Base URL and Authentication

  • Example base URLs (Modal web endpoints):

    • Parakeet: https://<account>--reflector-transcriber-parakeet-web.modal.run
    • Whisper: https://<account>--reflector-transcriber-web.modal.run
  • All endpoints are served under /v1 and require a Bearer token:

Authorization: Bearer <REFLECTOR_GPU_APIKEY>

Note: To switch implementations, deploy the desired variant and point TRANSCRIPT_URL to its base URL. The API is identical.

Supported file types

mp3, mp4, mpeg, mpga, m4a, wav, webm

Models and languages

  • Parakeet (NVIDIA NeMo): default nvidia/parakeet-tdt-0.6b-v2
    • Language support: only en. Other languages return HTTP 400.
  • Whisper (faster-whisper): default large-v2 (or deployment-specific)
    • Language support: multilingual (per Whisper model capabilities).

Note: The model parameter is accepted by all implementations for interface parity. Some backends may treat it as informational.

Endpoints

POST /v1/audio/transcriptions

Transcribe one or more uploaded audio files.

Request: multipart/form-data

  • file (File) — optional. Single file to transcribe.
  • files (File[]) — optional. One or more files to transcribe.
  • model (string) — optional. Defaults to the implementation-specific model (see above).
  • language (string) — optional, defaults to en.
    • Parakeet: only en is accepted; other values return HTTP 400
    • Whisper: model-dependent; typically multilingual
  • batch (boolean) — optional, defaults to false.

Notes:

  • Provide either file or files, not both. If neither is provided, HTTP 400.
  • batch requires files; using batch=true without files returns HTTP 400.
  • Response shape for multiple files is the same regardless of batch.
  • Files sent to this endpoint are processed in a single pass (no VAD/chunking).

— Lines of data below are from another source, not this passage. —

-- ==== Sys2Proof/Laws/Kept.lean ====
section
/-! SUPPORT. What the operations keep: the queue of commands (`pending`), the memory (`mem`) and the OTP cells (`life.otp`),
one lemma per operation. `_kept` says that all three stay, `_potp` that queue and OTP stay and `_pmem` that queue and
memory stay; where the memory changes, `_wf` says that its canonical form stays. A lemma about an operation that takes a
function asks the same of the function. -/

namespace Sys2Proof.Machine

@[simp] theorem pend_ite (c : Prop) [Decidable c] (a b : State) :
    (if c then a else b).pending = if c then a.pending else b.pending := apply_ite _ _ _ _
@[simp] theorem mem_ite (c : Prop) [Decidable c] (a b : State) :
    (if c then a else b).mem = if c then a.mem else b.mem := apply_ite _ _ _ _
@[simp] theorem otp_ite (c : Prop) [Decidable c] (a b : State) :
    (if c then a else b).life.otp = if c then a.life.otp else b.life.otp := by
  split <;> rfl
@[simp] theorem foldl_kept {α : Type} (f : State → α → State) (h : ∀ t x, (f t x).pending = t.pending ∧ (f t x).mem = t.mem ∧ (f t x).life.otp = t.life.otp) (l : List α) (s : State) :
  (l.foldl f s).pending = s.pending ∧ (l.foldl f s).mem = s.mem ∧ (l.foldl f s).life.otp = s.life.otp := by
  induction l generalizing s with
  | nil => simp
  | cons a l ih => simp [ih, h]
@[simp] theorem forAll_kept (n : Nat) (f : Nat → State → State) (h : ∀ k t, (f k t).pending = t.pending ∧ (f k t).mem = t.mem ∧ (f k t).life.otp = t.life.otp) (s : State) :
  (forAll n f s).pending = s.pending ∧ (forAll n f s).mem = s.mem ∧ (forAll n f s).life.otp = s.life.otp := by
  unfold forAll; exact foldl_kept _ (fun t x => h x t) _ _

@[simp] theorem foldl_pmem {α : Type} (f : State → α → State) (h : ∀ t x, (f t x).pending = t.pending ∧ (f t x).mem = t.mem) (l : List α) (s : State) :
  (l.foldl f s).pending = s.pending ∧ (l.foldl f s).mem = s.mem := by
  induction l generalizing s with
  | nil => simp
  | cons a l ih => simp [ih, h]
@[simp] theorem forAll_pmem (n : Nat) (f : Nat → State → State) (h : ∀ k t, (f k t).pending = t.pending ∧ (f k t).mem = t.mem) (s : State) :
  (forAll n f s).pending = s.pending ∧ (forAll n f s).mem = s.mem := by
  unfold forAll; exact foldl_pmem _ (fun t x => h x t) _ _
@[simp] theorem foldl_potp {α : Type} (f : State → α → State) (h : ∀ t x, (f t x).pending = t.pending ∧ (f t x).life.otp = t.life.otp) (l : List α) (s : State) :
  (l.foldl f s).pending = s.pending ∧ (l.foldl f s).life.otp = s.life.otp := by
  induction l generalizing s with
  | nil => simp
  | cons a l ih => simp [ih, h]
@[simp] theorem forAll_potp (n : Nat) (f : Nat → State → State) (h : ∀ k t, (f k t).pending = t.pending ∧ (f k t).life.otp = t.life.otp) (s : State) :
  (forAll n f s).pending = s.pending ∧ (forAll n f s).life.otp = s.life.otp := by
  unfold forAll; exact foldl_potp _ (fun t x => h x t) _ _
@[simp] theorem foldl_pend {α : Type} (f : State → α → State) (h : ∀ t x, (f t x).pending = t.pending) (l : List α) (s : State) :
  (l.foldl f s).pending = s.pending := by
  induction l generalizing s with
  | nil => simp
  | cons a l ih => simp [ih, h]
@[simp] theorem forAll_pend (n : Nat) (f : Nat → State → State) (h : ∀ k t, (f k t).pending = t.pending) (s : State) :
  (forAll n f s).pending = s.pending := by
  unfold forAll; exact foldl_pend _ (fun t x => h x t) _ _
@[simp] theorem wf_ite (c : Prop) [Decidable c] (a b : List Host.Cell) :
    Memory.wf (if c then a else b) = if c then Memory.wf a else Memory.wf b := apply_ite _ _ _ _
theorem foldl_wf {α : Type} (f : State → α → State) (h : ∀ t x, Memory.wf t.mem = true → Memory.wf (f t x).mem = true) (l : List α) (s : State) (hs : Memory.wf s.mem = true) :
  Memory.wf (l.foldl f s).mem = true := by
  induction l generalizing s with
  | nil => simpa
  | cons a l ih => simpa using ih _ (h _ _ hs)
theorem forAll_wf (n : Nat) (f : Nat → State → State) (h : ∀ k t, Memory.wf t.mem = true → Memory.wf (f k t).mem = true) (s : State) (hs : Memory.wf s.mem = true) :
  Memory.wf (forAll n f s).mem = true := foldl_wf _ (fun t x => h x t) _ _ hs
theorem putBytes_wf (m : List Host.Cell) (a : Nat) (l : List Byte) (h : Memory.wf m = true) :
    Memory.wf (putBytes m a l) = true := by
  induction l generalizing m a with
  | nil => simpa [putBytes]
  | cons b l ih => exact ih _ _ (mwf_mput _ _ _ _ h)
@[simp] theorem putWord_wf (s : State) (k w v : Nat) (h : Memory.wf s.mem = true) :
    Memory.wf (s.putWord k w v).mem = true := putBytes_wf _ _ _ h
@[simp] theorem wf_nil : Memory.wf [] = true := rfl
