@[simp] theorem State.setPort_frame (s : State) (k : Nat) (x : Port) :
    (s.setPort k x).pending = s.pending ∧ (s.setPort k x).free = s.free ∧ (s.setPort k x).timePs = s.timePs ∧
      (s.setPort k x).on = s.on ∧ (s.setPort k x).csr = s.csr ∧ (s.setPort k x).tick = s.tick ∧ (s.setPort k x).rg =
      s.rg ∧ (s.setPort k x).glob = s.glob ∧ (s.setPort k x).mem = s.mem ∧ (s.setPort k x).flips = s.flips ∧ (s.setPort
      k x).ueSeen = s.ueSeen ∧ (s.setPort k x).qs = s.qs ∧ (s.setPort k x).hl = s.hl ∧ (s.setPort k x).mb = s.mb ∧
      (s.setPort k x).log = s.log ∧ (s.setPort k x).logSeq = s.logSeq ∧ (s.setPort k x).clk = s.clk ∧ (s.setPort k
      x).lane = s.lane ∧ (s.setPort k x).net = s.net ∧ (s.setPort k x).reqs = s.reqs ∧ (s.setPort k x).noc = s.noc ∧
      (s.setPort k x).run = s.run ∧ (s.setPort k x).scrubN = s.scrubN ∧ (s.setPort k x).rails = s.rails ∧ (s.setPort k
      x).boot = s.boot ∧ (s.setPort k x).park = s.park ∧ (s.setPort k x).tap = s.tap ∧ (s.setPort k x).chain = s.chain ∧
      (s.setPort k x).ld = s.ld ∧ (s.setPort k x).bt = s.bt ∧ (s.setPort k x).sq = s.sq ∧ (s.setPort k x).store =
      s.store ∧ (s.setPort k x).life = s.life ∧ (s.setPort k x).isl = s.isl ∧ (s.setPort k x).probe = s.probe :=
  ⟨rfl, rfl, rfl, rfl, rfl, rfl, rfl, rfl, rfl, rfl, rfl, rfl, rfl, rfl, rfl, rfl, rfl, rfl, rfl, rfl, rfl, rfl,
    rfl, rfl, rfl, rfl, rfl, rfl, rfl, rfl, rfl, rfl, rfl, rfl, rfl⟩

@[simp] theorem State.setLane_frame (s : State) (n : Nat) (x : Lane) :
    (s.setLane n x).pending = s.pending ∧ (s.setLane n x).free = s.free ∧ (s.setLane n x).timePs = s.timePs ∧
      (s.setLane n x).on = s.on ∧ (s.setLane n x).csr = s.csr ∧ (s.setLane n x).tick = s.tick ∧ (s.setLane n x).fab =
      s.fab ∧ (s.setLane n x).rg = s.rg ∧ (s.setLane n x).glob = s.glob ∧ (s.setLane n x).mem = s.mem ∧ (s.setLane n
      x).flips = s.flips ∧ (s.setLane n x).ueSeen = s.ueSeen ∧ (s.setLane n x).qs = s.qs ∧ (s.setLane n x).hl = s.hl ∧
      (s.setLane n x).mb = s.mb ∧ (s.setLane n x).log = s.log ∧ (s.setLane n x).logSeq = s.logSeq ∧ (s.setLane n x).clk
      = s.clk ∧ (s.setLane n x).net = s.net ∧ (s.setLane n x).reqs = s.reqs ∧ (s.setLane n x).noc = s.noc ∧
      (s.setLane n x).run = s.run ∧ (s.setLane n x).scrubN = s.scrubN ∧ (s.setLane n x).rails = s.rails ∧ (s.setLane n
      x).boot = s.boot ∧ (s.setLane n x).park = s.park ∧ (s.setLane n x).tap = s.tap ∧ (s.setLane n x).chain = s.chain ∧
      (s.setLane n x).ld = s.ld ∧ (s.setLane n x).bt = s.bt ∧ (s.setLane n x).sq = s.sq ∧ (s.setLane n x).store =
      s.store ∧ (s.setLane n x).life = s.life ∧ (s.setLane n x).isl = s.isl ∧ (s.setLane n x).probe = s.probe :=
  ⟨rfl, rfl, rfl, rfl, rfl, rfl, rfl, rfl, rfl, rfl, rfl, rfl, rfl, rfl, rfl, rfl, rfl, rfl, rfl, rfl, rfl, rfl,
    rfl, rfl, rfl, rfl, rfl, rfl, rfl, rfl, rfl, rfl, rfl, rfl, rfl⟩

@[simp] theorem State.setLane_lane (s : State) (n : Nat) (x : Lane) : (s.setLane n x).lane = mput (fun _ => {}) s.lane n x := rfl

@[simp] theorem State.setGck_frame (s : State) (n : Nat) (x : Gck) :
    (s.setGck n x).pending = s.pending ∧ (s.setGck n x).free = s.free ∧ (s.setGck n x).timePs = s.timePs ∧ (s.setGck n
      x).on = s.on ∧ (s.setGck n x).csr = s.csr ∧ (s.setGck n x).tick = s.tick ∧ (s.setGck n x).fab = s.fab ∧ (s.setGck
      n x).rg = s.rg ∧ (s.setGck n x).glob = s.glob ∧ (s.setGck n x).mem = s.mem ∧ (s.setGck n x).flips = s.flips ∧
      (s.setGck n x).ueSeen = s.ueSeen ∧ (s.setGck n x).qs = s.qs ∧ (s.setGck n x).hl = s.hl ∧ (s.setGck n x).mb = s.mb
      ∧ (s.setGck n x).log = s.log ∧ (s.setGck n x).logSeq = s.logSeq ∧ (s.setGck n x).lane = s.lane ∧ (s.setGck n
      x).net = s.net ∧ (s.setGck n x).reqs = s.reqs ∧ (s.setGck n x).noc = s.noc ∧ (s.setGck n x).run = s.run ∧
      (s.setGck n x).scrubN = s.scrubN ∧ (s.setGck n x).rails = s.rails ∧ (s.setGck n x).boot = s.boot ∧ (s.setGck n
      x).park = s.park ∧ (s.setGck n x).tap = s.tap ∧ (s.setGck n x).chain = s.chain ∧ (s.setGck n x).ld = s.ld ∧
      (s.setGck n x).bt = s.bt ∧ (s.setGck n x).sq = s.sq ∧ (s.setGck n x).store = s.store ∧ (s.setGck n x).life =
      s.life ∧ (s.setGck n x).isl = s.isl ∧ (s.setGck n x).probe = s.probe :=
  ⟨rfl, rfl, rfl, rfl, rfl, rfl, rfl, rfl, rfl, rfl, rfl, rfl, rfl, rfl, rfl, rfl, rfl, rfl, rfl, rfl, rfl, rfl,
    rfl, rfl, rfl, rfl, rfl, rfl, rfl, rfl, rfl, rfl, rfl, rfl, rfl⟩

@[simp] theorem State.setChain_frame (s : State) (x : Chain) :
    (s.setChain x).pending = s.pending ∧ (s.setChain x).free = s.free ∧ (s.setChain x).timePs = s.timePs ∧ (s.setChain
      x).on = s.on ∧ (s.setChain x).csr = s.csr ∧ (s.setChain x).tick = s.tick ∧ (s.setChain x).fab = s.fab ∧
      (s.setChain x).rg = s.rg ∧ (s.setChain x).glob = s.glob ∧ (s.setChain x).mem = s.mem ∧ (s.setChain x).flips =
      s.flips ∧ (s.setChain x).ueSeen = s.ueSeen ∧ (s.setChain x).qs = s.qs ∧ (s.setChain x).hl = s.hl ∧ (s.setChain
      x).mb = s.mb ∧ (s.setChain x).log = s.log ∧ (s.setChain x).logSeq = s.logSeq ∧ (s.setChain x).clk = s.clk ∧
      (s.setChain x).lane = s.lane ∧ (s.setChain x).net = s.net ∧ (s.setChain x).reqs = s.reqs ∧ (s.setChain x).noc = s.noc ∧ (s.setChain x).run = s.run ∧ (s.setChain x).scrubN = s.scrubN ∧ (s.setChain x).rails = s.rails ∧
      (s.setChain x).boot = s.boot ∧ (s.setChain x).park = s.park ∧ (s.setChain x).tap = s.tap ∧ (s.setChain x).ld =
      s.ld ∧ (s.setChain x).bt = s.bt ∧ (s.setChain x).sq = s.sq ∧ (s.setChain x).store = s.store ∧ (s.setChain x).life
      = s.life ∧ (s.setChain x).isl = s.isl ∧ (s.setChain x).probe = s.probe :=
  ⟨rfl, rfl, rfl, rfl, rfl, rfl, rfl, rfl, rfl, rfl, rfl, rfl, rfl, rfl, rfl, rfl, rfl, rfl, rfl, rfl, rfl, rfl,
    rfl, rfl, rfl, rfl, rfl, rfl, rfl, rfl, rfl, rfl, rfl, rfl, rfl⟩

This is intended for short clips (roughly ≤ 30s; depends on GPU memory/model). For longer audio, prefer /v1/audio/transcriptions-from-url which supports VAD-based chunking.

Responses

Single file response:

{
  "text": "transcribed text",
  "words": [
    { "word": "hello", "start": 0.0, "end": 0.5 },
    { "word": "world", "start": 0.5, "end": 1.0 }
  ],
  "filename": "audio.mp3"
}

Multiple files response:

{
  "results": [
    {"filename": "a1.mp3", "text": "...", "words": [...]},
    {"filename": "a2.mp3", "text": "...", "words": [...]}]
}

Notes:

  • Word objects always include keys: word, start, end.
  • Some implementations may include a trailing space in word to match Whisper tokenization behavior; clients should trim if needed.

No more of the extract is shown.